How to Build a vLLM Plugin: A Guide to the general_plugins Entry Point

Community Article Published April 10, 2026

If you've ever tried to modify vLLM's behavior, you probably know the pain. We certainly do.

When we built FlashHead (a fast approximate replacement for the LM head) we started by string-patching vLLM's source and baking it into custom Docker images. Then we wrapped it all in an embedl-models package that users had to install separately, with its own custom LLM import. Every vLLM update broke something. Users had to pull multi-GB containers just to try it. "Just pip install and run" was a distant dream.

Then we found vLLM's plugin system... I wish we'd known about it sooner. It's a simple entry point mechanism that lets you hook into vLLM's startup, register custom architectures, and patch internals, all from a standard pip install. Our entire integration went from a custom Docker container to:

pip install flash-head
vllm serve embedl/Qwen3-1.7B-FlashHead-W4A16

This post explains how the plugin system works, how to build your own, and walks through how we rebuilt FlashHead on top of it.


๐Ÿ”Œ How vLLM discovers plugins

vLLM uses Python's standard entry points mechanism. When vLLM starts up, it scans all installed packages for entry points registered under specific groups. For each one it finds, it calls the registered function.

This happens early -- before model loading, before CUDA initialization, in every worker process. Your plugin gets to set up whatever it needs before anything else runs.

Plugin types

vLLM supports four plugin groups:

Entry point group Loaded where Use case
vllm.general_plugins All processes Register models, patch internals
vllm.platform_plugins All processes (platform init) Custom hardware platforms
vllm.io_processor_plugins Process 0 only Pre/post-processing for pooling models
vllm.stat_logger_plugins Process 0 (async serving) Custom stat loggers

This post focuses on vllm.general_plugins, which is the most versatile -- it's where you register custom architectures and modify inference behavior.

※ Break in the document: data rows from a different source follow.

-- ==== Sys2Proof/Laws/Descriptors.lean ====
section
/-! SUPPORT. What reading a descriptor gives, what storing one byte does, and the access bytes that the checks accept. -/

namespace Sys2Proof.Machine

open Sys2Proof

/-- The bytes of a stretch of memory that can be accessed can be accessed in any part of it. -/
theorem Present.sub {s : State} {a : DWord} {n : Nat} (hp : Present s a n) (j k : Nat) (h : j + k ≤ n) :
    Present s (a + BitVec.ofNat 32 j) k := by
  refine ⟨hp.1, fun i hi => ?_⟩
  rw [BitVec.add_assoc, ← BitVec.ofNat_add]
  exact hp.2 _ (by omega)

theorem valueAt_two (s : State) (a : DWord) : s.valueAt a 2 = (s.byteAt a).toNat + 256 * (s.byteAt (a + 1)).toNat := by
  simp [State.valueAt, List.range_succ_eq_map, leValue]

theorem valueAt_three (s : State) (a : DWord) :
    s.valueAt a 3 = (s.byteAt a).toNat + 256 * (s.byteAt (a + 1)).toNat + 65536 * (s.byteAt (a + 2)).toNat := by
  simp [State.valueAt, List.range_succ_eq_map, leValue]; omega

theorem valueAt_four (s : State) (a : DWord) :
    s.valueAt a 4 = (s.byteAt a).toNat + 256 * (s.byteAt (a + 1)).toNat + 65536 * (s.byteAt (a + 2)).toNat +
      16777216 * (s.byteAt (a + 3)).toNat := by
  simp [State.valueAt, List.range_succ_eq_map, leValue]; omega

/-- Bit `k` of a little-endian number is bit `k % 8` of its byte `k / 8`. -/
theorem leValue_testBit : ∀ (l : List Byte) (k : Nat), (leValue l).testBit k = (l.getD (k / 8) 0).getLsbD (k % 8)
  | [], k => by simp [leValue]
  | b :: t, k => by
    have e : leValue (b :: t) = 2 ^ 8 * leValue t + b.toNat := by simp only [leValue]; omega
    rw [e, Nat.testBit_two_pow_mul_add _ b.isLt]
    split
    · next h => rw [Nat.div_eq_of_lt h, Nat.mod_eq_of_lt h]; rfl
    · next h =>
      rw [leValue_testBit t, show k / 8 = (k - 8) / 8 + 1 by omega, show k % 8 = (k - 8) % 8 by omega]
      rfl

theorem valueAt_testBit (s : State) (a : DWord) {n k : Nat} (h : k / 8 < n) :
    (s.valueAt a n).testBit k = (s.byteAt (a + BitVec.ofNat 32 (k / 8))).getLsbD (k % 8) := by
  rw [State.valueAt, leValue_testBit, List.getD_eq_getElem?_getD, List.getElem?_map, List.getElem?_range h]
  rfl

/-- A descriptor read where it can be accessed has the fields of its bytes (20_memory.md R81). -/
theorem readDesc_present {s : State} {a : DWord} (hp : Present s a 8) :
    ∃ d, s.readDesc a = .ok d ∧ d.base = descBase s a ∧ d.limit = descLimit s a ∧ d.access = s.byteAt (a + 5) ∧
      d.gran = s.byteAt (a + 6) := by
  refine ⟨_, by unfold State.readDesc; rw [readMem_present hp, ok_map], ?_⟩
  have bit : ∀ k, k < 64 → (BitVec.ofNat 64 (s.valueAt a 8)).getLsbD k =
      (s.byteAt (a + BitVec.ofNat 32 (k / 8))).getLsbD (k % 8) := fun k hk => by
    rw [BitVec.getLsbD_ofNat, valueAt_testBit s a (by omega)]
    simp [hk]
  have byte : ∀ j k, j ≤ k → k < j + 8 → j % 8 = 0 → k < 64 → (BitVec.ofNat 64 (s.valueAt a 8)).getLsbD k =
      (s.byteAt (a + BitVec.ofNat 32 (j / 8))).getLsbD (k - j) := fun j k h1 h2 h3 h4 => by
    rw [bit k h4, show k / 8 = j / 8 by omega, show k % 8 = k - j by omega]
  generalize BitVec.ofNat 64 (s.valueAt a 8) = W at bit byte
  have z : a + BitVec.ofNat 32 0 = a := by simp
  refine ⟨?_, ?_, ?_, ?_⟩
  · apply BitVec.eq_of_getLsbD_eq
    intro k hk
    simp only [Desc.ofBits, descBase, BitVec.getLsbD_append, BitVec.getLsbD_extractLsb']
    by_cases h1 : k < 8
    · rw [byte 16 _ (by omega) (by omega) rfl (by omega)]
      simp [h1, show k < 24 by omega, show k < 16 by omega]
    · by_cases h2 : k < 16
      · rw [byte 24 _ (by omega) (by omega) rfl (by omega)]
        simp [h1, h2, show k < 24 by omega, show 16 + k - 24 = k - 8 by omega]
      · by_cases h3 : k < 24
        · rw [byte 32 _ (by omega) (by omega) rfl (by omega)]
          simp [h2, h3, show 16 + k - 32 = k - 16 by omega]
        · rw [byte 56 (56 + (k - 24)) (by omega) (by omega) rfl (by omega)]
          simp [h3, show k - 24 < 8 by omega]
  · have g : W.getLsbD 55 = (s.byteAt (a + 6)).getLsbD 7 := byte 48 55 (by omega) (by omega) rfl (by omega)
    have lo : (W.extractLsb' 48 4 ++ W.extractLsb' 0 16 : BitVec 20) =
        ((s.byteAt (a + 6)).extractLsb' 0 4 ++ (s.byteAt (a + 1) ++ s.byteAt a) : BitVec 20) := by
      apply BitVec.eq_of_getLsbD_eq
      intro k hk
      simp only [BitVec.getLsbD_append, BitVec.getLsbD_extractLsb']
      by_cases h1 : k < 8
      · rw [byte 0 _ (by omega) (by omega) rfl (by omega)]
        simp [h1, show k < 16 by omega]
      · by_cases h2 : k < 16
        · rw [byte 8 _ (by omega) (by omega) rfl (by omega)]
          simp [h1, h2]
        · rw [byte 48 (48 + (k - 16)) (by omega) (by omega) rfl (by omega)]
          simp [h2, show k - 16 < 4 by omega]
    simp only [Desc.ofBits, descLimit, g, lo, expandLimit]
    split
    · apply BitVec.eq_of_getLsbD_eq
      intro k hk
      simp only [BitVec.getLsbD_append, Nat.sub_sub]
      split_ifs <;> first | omega | rfl
    · apply BitVec.eq_of_getLsbD_eq
      intro k hk
      rw [BitVec.getLsbD_setWidth, BitVec.getLsbD_append (x := 0#12)]
      by_cases h : k < 20
      · simp [hk, h]
      · rw [BitVec.getLsbD_of_ge _ k (by omega)]
        simp [h]
  · apply BitVec.eq_of_getLsbD_eq
    intro k hk
    simp only [Desc.ofBits, BitVec.getLsbD_extractLsb']
    rw [byte 40 _ (by omega) (by omega) rfl (by omega)]
    simp [hk]
  · apply BitVec.eq_of_getLsbD_eq
    intro k hk
    simp only [Desc.ofBits, BitVec.getLsbD_extractLsb']
    rw [byte 48 _ (by omega) (by omega) rfl (by omega)]
    simp [hk]

/-- One byte stored where something answers. -/
theorem writeByte_ready {s : State} {a : DWord} {b : Byte} (hm : s.mem.wf = true) (hp : Present s a 1) :
    ∃ m, s.writeByte a b = .ok (s.setMem m) ∧ Stored s (s.setMem m) a 1 b.toNat ∧ m.wf = true := by
  have e : s.writeByte a b = s.writeMem a 1 b.toNat := by
    simp only [State.writeMem, leBytes, State.writeBytes, BitVec.ofNat_toNat, BitVec.setWidth_eq]
    cases s.writeByte a b <;> rfl
  obtain ⟨m', hm'⟩ := writeMem_present b.toNat hp
  refine ⟨m', by rw [e, hm'], stored_writeMem hm (by omega) hm', ?_⟩
  obtain ⟨m, e', hh⟩ := writeMem_frame hm'
  have : m' = m := congrArg State.mem e'
  subst this
  exact hh hm

/-- An available TSS: present, and type 9 or 1 of a system segment (42 R172). -/
theorem accAvailableTss_iff (a : Byte) :
    accAvailableTss a = true ↔ a.getLsbD 7 = true ∧ (a.extractLsb' 0 5 = 9#5 ∨ a.extractLsb' 0 5 = 1#5) := by
  have h : ∀ a : BitVec 8, accAvailableTss a = (a.getLsbD 7 && (a.extractLsb' 0 5 == 9#5 || a.extractLsb' 0 5 == 1#5)) := by
    decide
  rw [h]
  simp

/-- What noting a load of SS changes. -/
theorem noteSsLoad_sys (sr : SReg) (s : State) :
    (noteSsLoad sr s).sys =
        { s.sys with ssLoaded := s.ssLoaded || decide (sr = .ss), holdOff := s.holdOff || decide (sr = .ss) } ∧
      (noteSsLoad sr s).gpr = s.gpr ∧ (noteSsLoad sr s).mem = s.mem ∧ (noteSsLoad sr s).eflags = s.eflags ∧
      (noteSsLoad sr s).seg = s.seg ∧ ∀ n, (noteSsLoad sr s).nextEip n = s.nextEip n := by
  unfold noteSsLoad
  by_cases h : sr = .ss
  · rw [if_pos h]
    refine ⟨by simp [h, State.sys], rfl, rfl, rfl, rfl, fun _ => rfl⟩
  · rw [if_neg h]
    simp [h, State.sys]

/-- A load of a segment register other than CS does not change where the next instruction is. -/
theorem nextEip_setSeg (s : State) {sr : SReg} (v : SegReg) (h : sr ≠ .cs) (n : Nat) : (s.setSeg sr v).nextEip n = s.nextEip n := by
  have e : (s.seg.set sr v).cs = s.seg.cs := by cases sr <;> first | rfl | exact absurd rfl h
  have c : (s.setSeg sr v).code32 = s.code32 := by simp only [State.code32, State.pe, setSeg_cr0, setSeg_seg, e]
  simp only [State.nextEip, c, setSeg_eip]

end Sys2Proof.Machine
end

Filtering with VLLM_PLUGINS

vLLM respects the VLLM_PLUGINS environment variable to filter which plugins load. This is useful during debugging or when you want to selectively enable/disable plugins without uninstalling them.


๐Ÿงฉ The minimal plugin

A vLLM plugin needs two things: a register() function and an entry point declaration.

1. The register function

# src/my_plugin/__init__.py

def register():
    """Called by vLLM at startup in every process."""
    print("My plugin is loaded!")

This is your hook into vLLM's initialization. From here you can:

  • Register custom model architectures
  • Monkey-patch vLLM internals
  • Set up logging, metrics, or telemetry
  • Load configuration from environment variables or files

2. The entry point in pyproject.toml

[build-system]
requires = ["setuptools>=64"]
build-backend = "setuptools.build_meta"

[project]
name = "my-vllm-plugin"
version = "0.1.0"
requires-python = ">=3.10"
dependencies = []  # vLLM and torch are already installed

[project.entry-points."vllm.general_plugins"]
my_plugin = "my_plugin:register"

[tool.setuptools.packages.find]
where = ["src"]

The key line is:

[project.entry-points."vllm.general_plugins"]
my_plugin = "my_plugin:register"

This tells Python's packaging system: "when someone looks for vllm.general_plugins entry points, point them to the register function in the my_plugin module."

After pip install ., vLLM will automatically discover and call your register() function at startup.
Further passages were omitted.